个人奋斗有用吗?在发了 2500 份问卷、访谈了 200 人之后,调研最终显示,努力并不能真正改变他们的处境,决定命运的主要是社会因素。

我家小区的保洁老赵,来北京打工了 23 年,60 岁时却没法退休。他未来的养老金每月只有 100 多元,因此打算打工到 70 岁为止。

他这代农民工,也是我国“第一代农民工”,生于 70 年代前,在八九十年代进城打工,不少人务工超过 30 年。但这 8600 万余人到晚年,情况和老赵大致相同。

老赵是河南驻马店人,2000 年来到北京,那年他 32 岁,看过门,做过绿化,2007 年来到我们小区做保安。如此又过了 10 年,49 岁了,还没攒够钱结婚,一个人住在冬天没暖气、夏天潮湿发霉的 10 平米地下室。

我知道这些,是因为我当时在报社实习,需要出一篇农民工的稿子,而老赵是离我最近的农民工。

“我 7 年没有休假,一天工作 10 小时,一个月 2700。这不是我一个人的情况,大家都是这样的。”临走他叮嘱,“这几句话妳千万不能删”。

不止这几句,关于老赵的整个部分都被删掉了,原因是“负能量”。老赵不符合我们对于农民工生活的美好愿景,但这个人群的实际处境,比我们能想到的还要更糟。

安徽师范大学的副教授仇凤仙做了一项研究。她发了 2500 份问卷,访谈了 200 人,想知道第一代农民工老去后如何维生。我在报告的字里行间看到了无数老赵——

当我们热议“延迟退休”,担心 60 岁不能休息,他们中 60.7% 只能“干到干不动为止”;

当城市老人每月平均能领到 3000 元退休金,他们的养老金只有一两百元;

他们都打工超过 15 年,但到了晚年,一半以上的存款还不到 5 万元;

他们挣到钱都寄回家里,供孩子上学,但结果,下一代阶层跨越不到 20%。

我们更容易忽视的一点是,他们既是工人,也是老人。他们在本该退休的年纪不得不继续努力工作,但结果是,他们既得不到老年生活所承诺他们的,譬如天伦之乐和医疗保障,也得不到工人应有的回报和尊严。

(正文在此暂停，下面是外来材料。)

-- ==== Sys2Proof/Tests/Slice0.lean ====
section
/-! SUPPORT. Tests: what WellFormed refuses, single steps on small states, and for each statement with hypotheses a state and
operands that meet them. -/

namespace Sys2Proof.Tests

open Sys2Proof.Machine

/-! ## Well-formed commands -/

theorem test_wf_refuses_units :
    ([.coreHaltReport 160, .nop { core := 160 } {}, .mxl { core := 160 } {}, .vadd { core := 160 } {}, .aVop { core := 160 } {},
      .srun { core := 160 } {}, .activityReport 256 [] 0, .streamTxnComplete 0 16 0 {},
      .incomingWritePacket 160 { pkt := { addr := 0, data := [], ctx := 0, gen := 0 } },
      .tileStateReached 0 32, .kvsCapture 8, .kvsResultDeliver 8 0, .eduCapacityAssign 2 0, .eduCountTimeout 2 0, .eduRecvTimeout 2 0,
      .placementRevision 1024 [], .cmdStepDb 65 0 0, .cmdStepDb 0 256 0, .stepRun 65 0, .stepHandoff 16, .panelReset 16,
      .deadlineGrantWithdraw 1024, .replayTimeout 104, .ackTimer 32768 0, .ackTimer 0 8, .streamReclaim 0 8, .linkPostTrigger 1024 0,
      .linkPostTrigger 0 1024, .pathBreakNotice 32768 [], .pathBreakNotice 0 [0, 0, 0, 0, 0, 0, 0], .pathBreakNotice 0 [104],
      .rtePortMapWrite 104 0, .collectiveTimeout 2 0, .preRampFallback 16, .clockHold 256, .claimWindowExpiry 1024,
      .watchdogExpiry 16, .contextRecovery 1024, .d2dLaneRetrain 2 0] : List Instr).all (fun i => !i.wf) = true := by
  decide

theorem test_wf_refuses_more_units :
    ([.keyGen 256 0 0, .keyGen 0 8 0, .keyGen 0 0 64, .keyErase 256, .tenantClear 64 false, .tenantRemove 64,
      .tenantDrainTimeout 32768, .drainNotice 32768 0 false, .drainNotice 0 64 false, .tallyLatch 256, .identitySet 32768,
      .calUnpin 256, .rootSet 1024 0, .panelWrite 16 {} true, .fallbackSet 0 1024 0 0 0 0, .routeWrite 4 0 [], .levelPin 1024 0,
      .portRemap 104 0, .portRemap 0 104, .repairWrite 0 0 0 256, .heartbeatRx .board 0 32768, .grantRequestRx 32768 0 0 0,
      .functionLevelReset 65, .illegalInstruction 160 0, .declaredWindowEnd 16, .tagReuseWaitExpiry 1024,
      .portBStarve { slice := 160 }, .generationReuseWaitExpiry 256] : List Instr).all (fun i => !i.wf) = true := by
  decide

theorem test_wf_refuses_reserved :
    ([.li { core := 0 } { rsv := 1 }, .mxl { core := 0 } { rsv := 1 }, .mms { core := 0 } { rsv := 1 }, .mxd { core := 0 } { rsv := 1 },
      .mxmap { core := 0 } { rsv := 1 }, .mxclr { core := 0 } { rsv := 1 }, .aMload { core := 0 } { rsv := 1 },
      .aMstream { core := 0 } { rsv := 1 }, .vxdsc { core := 0 } { rsv := 1 }, .vxdss { core := 0 } { rsvHi := 1 },
      .vxdss { core := 0 } { rsvLo := 1 }, .vxk { core := 0 } { rsvHi := 1 }, .vxk { core := 0 } { rsvLo := 1 },
      .vrope { core := 0 } { rsv := 1 }, .aVop { core := 0 } { rsv8 := 1 }, .aXfer { core := 0 } { rsv := 1 }] : List Instr).all (fun i => !i.wf) = true := by
  decide

theorem test_wf_accepts : [Instr.li { core := 159 } {}, .linkDead 103, .keyGen 255 7 63, .stepRun 64 255].all Instr.wf = true := by
  decide

/-! ## States -/

/-- The module in operation: every island group is up, PERST# is released, the boot is over. -/
def up : State :=
  { State.reset with
    clk := { groupsUp := 32 }
    pins := { State.reset.pins with perst := false }
    mgt := { State.reset.mgt with state := .ready, bootStage := 6, chainAddr := some 1 } }

/-- The module in operation with one core as given, core 0, in panel 0. -/
def withCore (c : Core) : State := { up with cores := [(0, { c with panel := some 0, logical := 0 })] }

/-- A running core whose sequencer pair stands at 0 and whose S1 holds 5 and S2 holds 3. -/
def running : Core :=
  { seq := { state := .running, pvaCompat := true, regs := [(1, 5), (2, 3)], trail := { regs := [(1, 5), (2, 3)] } }, ctx := 7 }

/-- The module whose core 0 runs. -/
def sRun : State := withCore running

/-- The header of an instruction of core 0 that neither waits nor signals. -/
def plain : InsnHdr := { core := 0 }

/-- The header of an instruction of core 0 that names counter 9. -/
def counter9 : InsnHdr := { core := 0, signalCtr := 9 }

/-! ## 03: the sequencer -/

theorem witness_RegisterInstructionResults :
    (seqOnward sRun 0).1 ≤ lastPc ∧ seqReady sRun .li plain { d := 4, imm := 0xFFFFFFFF } ∧ seqReady sRun .add plain { d := 4, a := 1, b := 2 } ∧
    seqReady sRun .addi plain { d := 4, a := 1, imm := 1 } ∧ seqReady sRun .sub plain { d := 0, a := 1, b := 2 } ∧
    seqReady sRun .mul plain { d := 31, a := 1, b := 2 } ∧ seqReady sRun .shift plain { d := 4, a := 1, sel := 0, imm := 31 } ∧
    seqReady sRun .shift plain { d := 4, a := 1, sel := 1, imm := 31 } ∧ seqReady sRun .shift plain { d := 4, a := 1, sel := 2, imm := 0 } ∧
    seqReady sRun .logic plain { d := 4, a := 1, b := 2, sel := 0 } ∧ seqReady sRun .logic plain { d := 4, a := 1, b := 2, sel := 1 } ∧
    seqReady sRun .logic plain { d := 4, a := 1, b := 2, sel := 2 } ∧ seqReady sRun .cread counter9 { d := 4 } ∧
    seqReady sRun .time plain { d := 4 } := by
  unfold seqReady; and_intros <;> decide

/-- The header of an instruction of core 0 whose wait holds. -/
def waitsNow : InsnHdr := { core := 0, wait := true, waitCtr := 9, waitValue := 0 }

theorem witness_ControlInstructionResults :
    seqReady sRun .nop plain {} ∧ seqReady sRun .aSync waitsNow {} ∧ seqReady sRun .fence plain { imm := 7 } ∧
    (sRun.core 0).fenceDone 7 = true ∧ seqReady sRun .aWaitall plain {} ∧ (sRun.core 0).drained = true ∧
    seqReady sRun .br plain { imm := 0x100 } ∧ seqReady sRun .brc plain { a := 1, b := 2, sel := 1, imm := 0x100 } ∧
    brcTaken 1 ((sRun.core 0).seq.reg 1) ((sRun.core 0).seq.reg 2) ∧
    seqReady sRun .brc plain { a := 1, b := 2, sel := 0, imm := 0x100 } ∧
    ¬ brcTaken 0 ((sRun.core 0).seq.reg 1) ((sRun.core 0).seq.reg 2) ∧ (seqOnward sRun 0).1 ≤ lastPc ∧
    seqReady sRun .halt plain {} ∧ seqReady sRun .aEnd plain {} ∧ (sRun.core 0).seq.pc ≤ lastPc := by
  unfold seqReady brcTaken; and_intros <;> decide

/-- The header of a loop of one instruction. -/
def oneLong : InsnHdr := { core := 0, count := 1 }

theorem witness_LoopInstructionResults :
    seqReady sRun .loop oneLong { a := 1 } ∧ 0 < ((sRun.core 0).seq.reg 1).toNat ∧ seqReady sRun .loop oneLong { a := 0 } ∧
    ((sRun.core 0).seq.reg 0).toNat = 0 ∧ seqReady sRun .loopi oneLong { imm := 2 } ∧ seqReady sRun .loopi oneLong { imm := 0 } ∧
    seqReady sRun .aLoopn oneLong { imm := 1 } ∧
    (loopNext ((sRun.core 0).seq.pc + 16 + 16 * oneLong.count.toNat) (sRun.core 0).seq.loops).1 ≤ lastPc := by
  unfold seqReady; and_intros <;> decide

theorem witness_OffsetAndCounterResults :
    (seqOnward sRun 0).1 ≤ lastPc ∧ offsetIndex 4 = some 0 ∧ offsetIndex 14 = some 8 ∧ seqReady sRun .setoff plain { a := 1, sel := 4 } ∧
    seqReady sRun .addoff plain { a := 1, sel := 14 } ∧ seqReady sRun .addoffi plain { imm := 1, sel := 14 } ∧
    seqReady sRun .cset counter9 { a := 1 } ∧ seqReady sRun .cadd counter9 { imm := 0xFFFF } := by
  unfold seqReady; and_intros <;> decide

/-- The header of an instruction of core 0 that waits for counter 9 to reach 1. -/
def waits : InsnHdr := { core := 0, wait := true, waitCtr := 9, waitValue := 1 }

/-- The module whose core 0 runs with work of the matrix engine in its queue. -/
def sBusy : State := withCore { running with seq := { running.seq with qMx := [{ hdr := plain, op := .mxmap {} }] } }

theorem witness_WaitsAndViolations :
    seqForm (.add waits { d := 4 }) = some (.add, waits, { d := 4 }) ∧ sRun.clocked 0 = true ∧ (sRun.core 0).seq.state = .running ∧
    (sRun.core 0).seq.admits (seqWord .add waits { d := 4 }) = true ∧ seqViolation sRun (sRun.core 0).seq .add waits { d := 4 } = 0 ∧ seqWaitMet .add waits sRun = false ∧
    seqForm (.fence plain { imm := 1 }) = some (.fence, plain, { imm := 1 }) ∧
    seqViolation sBusy (sBusy.core 0).seq .fence plain { imm := 1 } = 0 ∧ seqWaitMet .fence plain sBusy = true ∧
    (sBusy.core 0).fenceDone (fenceMask .fence { imm := 1 }) = false ∧
    seqViolation sRun (sRun.core 0).seq .li plain { rsv := 1 } = 0x0802 ∧ (sRun.core 0).seq.fetchFault = 0 ∧
    sRun.rel.frozen.length < 128 ∧ decodeInsn 0 0 ≠ none ∧ decodeInsn 0 (BitVec.allOnes 128) = none ∧
    (sRun.core 0).seq.admits (BitVec.allOnes 128) = true := by
  and_intros <;> decide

1993 到 2005,全国城镇职工的月工资提高了 1260 元,而农民工的增长幅度是:68 元。

他们并非不努力,但调研最终显示,努力并不能真正改变命运。仇凤仙最后用“社会脆弱性”来描述他们的处境,即这是一个时代性问题,深受社会排斥性政策的影响,远非个人能决定。

他们的困境,和今天很多人面临的困境惊人地相似,这或许是一个社会中,弱者们常见的命运。

“退休”不存在

现实中的老赵,已经整整两年没有领到过一分钱工资了。4 年后,小区取消了保安岗位,于是他就转去做保洁,不料又过 3 个月,保洁岗位也不给发钱了。

老赵仍然在坚持给小区做保洁,他每天早 6 点来清理两个垃圾桶,7 点垃圾站开门时“永远第一个到”,然后回去清扫 6 栋楼。为了挣出饭钱,收垃圾时他自己分类去卖废品,每月能卖出 600 多元。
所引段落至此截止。